/**
212. Word Search Two
Given an m x n board of characters and a list of strings words, return all words on the board.
Each word must be constructed from letters of sequentially adjacent cells,
where adjacent cells are horizontally or vertically neighboring. The same letter cell may not be used more than once in a word.
Example 1:
Input: board = [[“o”,”a”,”a”,”n”],[“e”,”t”,”a”,”e”],[“i”,”h”,”k”,”r”],[“i”,”f”,”l”,”v”]], words = [“oath”,”pea”,”eat”,”rain”]
Output: [“eat”,”oath”]
Example 2:
Input: board = [[“a”,”b”],[“c”,”d”]], words = [“abcb”]
Output: []
*/
See solution to the problem on github here: https://github.com/zcoderz/leetcode/blob/main/src/main/java/trie/WordSearchTwo.java
See implementation of the trie used in this code here:
https://github.com/zcoderz/leetcode/blob/main/src/main/java/utils/TrieNode.java
This solution is very interesting in that it uses the trie data structure to efficiently solve the question.
Observation:
- We are given a list of words and are asked to check whether these words exist in the two-dimensional array
- So, we need to traverse the board and determine the set of words that exist on the board
- Since words can be share the same prefix, for example dog, dogs, doggy, dogfood etc we would ideally not want to re-traverse the matrix multiple times for each common group in the words. A trie data structure would serve here well.

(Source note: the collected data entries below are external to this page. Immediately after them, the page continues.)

@[simp] theorem dropOwedSync_frame (a : Area) :
    (dropOwedSync a p).stc = p.stc ∧ (dropOwedSync a p).atu = p.atu ∧ (dropOwedSync a p).ldm = p.ldm ∧ (dropOwedSync a p).anu = p.anu ∧ (dropOwedSync a p).ssu = p.ssu ∧ (dropOwedSync a p).hou = p.hou ∧ (dropOwedSync a p).cnp = p.cnp := by
  simp only [dropOwedSync]; simp

@[simp] theorem clearHolder_frame (a : Area) :
    (clearHolder a p).stc = p.stc ∧ (clearHolder a p).atu = p.atu ∧ (clearHolder a p).ldm = p.ldm ∧ (clearHolder a p).anu = p.anu ∧ (clearHolder a p).ssu = p.ssu ∧ (clearHolder a p).hou = p.hou ∧ (clearHolder a p).cnp = p.cnp := by
  simp only [clearHolder]; simp

@[simp] theorem loseArea_frame (a : Area) (f : View → View) (e : Event) (x : Reason) (b : Bool) :
    (loseArea a f e x b p).stc = p.stc ∧ (loseArea a f e x b p).atu = p.atu ∧ (loseArea a f e x b p).ldm = p.ldm := by
  simp only [loseArea]; simp

@[simp] theorem gainArea_frame (a : Area) :
    (gainArea a p).stc = p.stc ∧ (gainArea a p).atu = p.atu ∧ (gainArea a p).ldm = p.ldm ∧ (gainArea a p).ssu = p.ssu := by
  simp only [gainArea]; (repeat' split) <;> simp

@[simp] theorem claimArea_frame (a : Area) :
    (claimArea p a).stc = p.stc ∧ (claimArea p a).atu = p.atu ∧ (claimArea p a).ldm = p.ldm ∧ (claimArea p a).ssu = p.ssu := by
  simp only [claimArea]; (repeat' split) <;> simp

@[simp] theorem judgeClaims_frame :
    (judgeClaims p).stc = p.stc ∧ (judgeClaims p).atu = p.atu ∧ (judgeClaims p).ldm = p.ldm ∧ (judgeClaims p).ssu = p.ssu := by
  simp [judgeClaims, foldl_stc, foldl_atu, foldl_ldm, foldl_ssu]

@[simp] theorem afterReceptionFreed_frame :
    (afterReceptionFreed p).stc = p.stc ∧ (afterReceptionFreed p).ssu = p.ssu := by
  simp only [afterReceptionFreed]; simp

@[simp] theorem issueSync_frame (a : Area) :
    (issueSync a p).stc = p.stc ∧ (issueSync a p).atu = p.atu ∧ (issueSync a p).ldm = p.ldm ∧ (issueSync a p).ssu = p.ssu := by
  simp only [issueSync]; simp

@[simp] theorem judgeStartupArea_frame (a : Area) :
    (judgeStartupArea p a).stc = p.stc ∧ (judgeStartupArea p a).atu = p.atu ∧ (judgeStartupArea p a).ldm = p.ldm ∧ (judgeStartupArea p a).ssu = p.ssu := by
  simp only [judgeStartupArea]; (repeat' split) <;> simp

@[simp] theorem judgeStartup_frame :
    (judgeStartup p).stc = p.stc ∧ (judgeStartup p).atu = p.atu ∧ (judgeStartup p).ldm = p.ldm ∧ (judgeStartup p).ssu = p.ssu := by
  simp [judgeStartup, foldl_stc, foldl_atu, foldl_ldm, foldl_ssu, ite_stc, ite_atu, ite_ldm, ite_ssu]

@[simp] theorem conflict_frame (x : StationNo) (c : PeriodCode) (i : BeaconItem) :
    (conflict x c i p).stc = p.stc ∧ (conflict x c i p).atu = p.atu ∧ (conflict x c i p).ldm = p.ldm := by
  simp only [conflict]; (repeat' split) <;> simp

@[simp] theorem takeItem_frame (x : StationNo) (c : PeriodCode) (i : BeaconItem) :
    (takeItem x c p i).stc = p.stc ∧ (takeItem x c p i).atu = p.atu ∧ (takeItem x c p i).ldm = p.ldm := by
  simp only [takeItem]; (repeat' split) <;> simp

@[simp] theorem omitArea_frame (x : StationNo) (c : BeaconContent) (a : Area) :
    (omitArea x c p a).stc = p.stc ∧ (omitArea x c p a).atu = p.atu ∧ (omitArea x c p a).ldm = p.ldm ∧ (omitArea x c p a).anu = p.anu ∧ (omitArea x c p a).ssu = p.ssu ∧ (omitArea x c p a).hou = p.hou := by
  simp only [omitArea]; (repeat' split) <;> simp

@[simp] theorem compareItem_frame (x : StationNo) (i : BeaconItem) :
    (compareItem x p i).stc = p.stc ∧ (compareItem x p i).atu = p.atu ∧ (compareItem x p i).ldm = p.ldm ∧ (compareItem x p i).ssu = p.ssu := by
  simp only [compareItem]; (repeat' split) <;> simp

@[simp] theorem enterEmergency_frame (a : Area) (x : StationNo) (r : Reason) :
    (enterEmergency a x r p).stc = p.stc := by
  simp only [enterEmergency]; (repeat' split) <;> simp

@[simp] theorem tripArea_frame (a : Area) (x : StationNo) :
    (tripArea a x p).stc = p.stc := by
  simp only [tripArea]; (repeat' split) <;> simp

@[simp] theorem leaveEmergency_frame (a : Area) (x : StationNo) :
    (leaveEmergency a x p).stc = p.stc ∧ (leaveEmergency a x p).atu = p.atu ∧ (leaveEmergency a x p).ldm = p.ldm ∧ (leaveEmergency a x p).ssu = p.ssu := by
  simp only [leaveEmergency]; (repeat' split) <;> simp

@[simp] theorem tripFromItem_frame (x : StationNo) (i : BeaconItem) :
    (tripFromItem x p i).stc = p.stc := by
  simp only [tripFromItem]; (repeat' split) <;> simp

@[simp] theorem applyBeacon_frame (x : StationNo) (c : BeaconContent) :
    (applyBeacon x c p).stc = p.stc := by
  simp [applyBeacon, foldl_stc, ite_stc]

@[simp] theorem forgetHolder_frame (a : Area) :
    (forgetHolder a p).stc = p.stc ∧ (forgetHolder a p).ssu = p.ssu := by
  simp only [forgetHolder]; (repeat' split) <;> simp

@[simp] theorem startView_frame (a : Area) :
    (startView p a).stc = p.stc ∧ (startView p a).lif = p.lif ∧ (startView p a).atu = p.atu ∧ (startView p a).ldm = p.ldm ∧ (startView p a).anu = p.anu ∧ (startView p a).ssu = p.ssu ∧ (startView p a).hou = p.hou ∧ (startView p a).cnp = p.cnp := by
  simp only [startView]; simp

@[simp] theorem loseForIsolation_frame (a : Area) :
    (loseForIsolation p a).stc = p.stc ∧ (loseForIsolation p a).atu = p.atu ∧ (loseForIsolation p a).ldm = p.ldm := by
  simp only [loseForIsolation]; (repeat' split) <;> simp

@[simp] theorem aruStarting_frame :
    (aruStarting p).stc = p.stc ∧ (aruStarting p).ssu = p.ssu := by
  simp [aruStarting, foldl_stc, foldl_ssu]

@[simp] theorem aruRunning_frame :
    (aruRunning p).stc = p.stc ∧ (aruRunning p).ssu = p.ssu := by
  simp [aruRunning]

@[simp] theorem aruIsolated_frame :
    (aruIsolated p).stc = p.stc ∧ (aruIsolated p).atu = p.atu ∧ (aruIsolated p).ldm = p.ldm := by
  simp [aruIsolated, foldl_stc, foldl_atu, foldl_ldm]

@[simp] theorem installSession_frame (c : Credential) (r : Fin 48) :
    (installSession c r p).stc = p.stc ∧ (installSession c r p).atu = p.atu ∧ (installSession c r p).ldm = p.ldm ∧ (installSession c r p).anu = p.anu ∧ (installSession c r p).aru = p.aru ∧ (installSession c r p).hou = p.hou ∧ (installSession c r p).cnp = p.cnp := by
  simp only [installSession]; simp

@[simp] theorem clearRelinquished_frame :
    (clearRelinquished p).stc = p.stc ∧ (clearRelinquished p).lif = p.lif ∧ (clearRelinquished p).atu = p.atu ∧ (clearRelinquished p).ldm = p.ldm ∧ (clearRelinquished p).anu = p.anu ∧ (clearRelinquished p).ssu = p.ssu ∧ (clearRelinquished p).hou = p.hou ∧ (clearRelinquished p).cnp = p.cnp := by
  simp [clearRelinquished]

@[simp] theorem releaseForRights_frame (a : Area) :
    (releaseForRights p a).stc = p.stc ∧ (releaseForRights p a).atu = p.atu ∧ (releaseForRights p a).ldm = p.ldm := by
  simp only [releaseForRights]; (repeat' split) <;> simp

@[simp] theorem releaseForGrace_frame (a : Area) :
    (releaseForGrace p a).stc = p.stc ∧ (releaseForGrace p a).atu = p.atu ∧ (releaseForGrace p a).ldm = p.ldm := by
  simp only [releaseForGrace]; (repeat' split) <;> simp

@[simp] theorem login_frame (c : Credential) (r : Fin 48) :
    (login c r p).stc = p.stc := by
  simp [login, foldl_stc, ite_stc]

@[simp] theorem closeForSession_frame (r : Fin 4) :
    (closeForSession p r).stc = p.stc ∧ (closeForSession p r).atu = p.atu ∧ (closeForSession p r).ldm = p.ldm := by
  simp only [closeForSession]; (repeat' split) <;> simp

@[simp] theorem endSession_frame (x : Reason) (y : Option StationNo) :
    (endSession x y p).stc = p.stc ∧ (endSession x y p).atu = p.atu ∧ (endSession x y p).ldm = p.ldm := by
  simp only [endSession]; split <;> simp [foldl_stc, foldl_atu, foldl_ldm, ite_stc, ite_atu, ite_ldm]

@[simp] theorem applyLogin_frame (x : StationNo) (c : Credential) :
    (applyLogin x c p).stc = p.stc ∧ (applyLogin x c p).atu = p.atu ∧ (applyLogin x c p).ldm = p.ldm := by
  simp only [applyLogin]; (repeat' split) <;> simp

@[simp] theorem armRelief_frame :
    (armRelief p).stc = p.stc ∧ (armRelief p).lif = p.lif ∧ (armRelief p).atu = p.atu ∧ (armRelief p).ldm = p.ldm ∧ (armRelief p).aru = p.aru ∧ (armRelief p).hou = p.hou := by
  simp only [armRelief]; simp

@[simp] theorem relieve_frame (c : Credential) (r : Fin 48) :
    (relieve c r p).stc = p.stc := by
  cases h : p.ssu.session <;> simp [relieve, h, ite_stc]

@[simp] theorem attemptRelief_frame (c : Credential) :
    (attemptRelief c p).stc = p.stc := by
  simp only [attemptRelief]; (repeat' split) <;> simp

@[simp] theorem presentBadge_frame (c : Credential) :
    (presentBadge c p).stc = p.stc := by
  simp only [presentBadge, refuseBadge]; (repeat' split) <;> simp

@[simp] theorem badgeBurst_frame (bits : List Bool) :
    (badgeBurst bits p).stc = p.stc := by
  simp only [badgeBurst]; (repeat' split) <;> simp

@[simp] theorem reliefWindowRun_frame :
    (reliefWindowRun p).stc = p.stc ∧ (reliefWindowRun p).lif = p.lif ∧ (reliefWindowRun p).atu = p.atu ∧ (reliefWindowRun p).ldm = p.ldm ∧ (reliefWindowRun p).aru = p.aru ∧ (reliefWindowRun p).hou = p.hou := by
  simp only [reliefWindowRun]; (repeat' split) <;> simp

- We can populate the trie data structure with the list of words and then traverse the matrix matching each character in the trie until the trie has been traversed.
Algorithm:
- Populate a trie data structure with list of words
- Traverse the matrix with possible word matches in trie
- When a matching word is found add it to a list and remove the word market from trie node so that the word doesn’t repeat
- Return the list of words found above in step 3 as the answer
Optimization:
- When traversing a node in the trie , after a node has been traversed and thus its matches have been discovered, remove the node from its parent trie if it doesn’t have any children. This strategy gradually prunes the trie and thus prevents wasting time on unneeded cycles.
Here is the code:
public List<String> findWords(char[][] board, String[] words) {
//construct the trie from the words
TrieNode root = new TrieNode();
root.buildTrie(words);
int maxRows = board.length;
if (maxRows == 0) return wordsFound;
int maxCols = board[0].length;
if (maxCols == 0) return wordsFound;
for (int iRow = 0; iRow < maxRows; iRow++) {
for (int iCol = 0; iCol < maxCols; iCol++) {
char boardChar = board[iRow][iCol];
TrieNode cNode = root.getChildNode(boardChar);
if (cNode != null) {
traverseBoard(board, cNode, iRow, iCol);
}
}
}
return wordsFound;
}
void traverseBoard(char[][] board, TrieNode node, int row, int col) {
char boardChar = board[row][col];
if (node.getWord() != null) {
wordsFound.add(node.getWord());
node.setWord(null);
}
int maxRows = board.length;
int maxCols = board[0].length;
board[row][col] = '#';
for (int[] move : moves) {
int tmpRow = row + move[0];
int tmpCol = col + move[1];
if (tmpRow >= 0 && tmpCol >= 0 && tmpRow < maxRows && tmpCol < maxCols) {
char boardCharNew = board[tmpRow][tmpCol];
TrieNode cNode = node.getChildNode(boardCharNew);
if (cNode != null) {
traverseBoard(board, cNode, tmpRow, tmpCol);
if (cNode.getChildChars().isEmpty()) {
//Optimization
//Gradually prune the nodes in Trie during the backtracking.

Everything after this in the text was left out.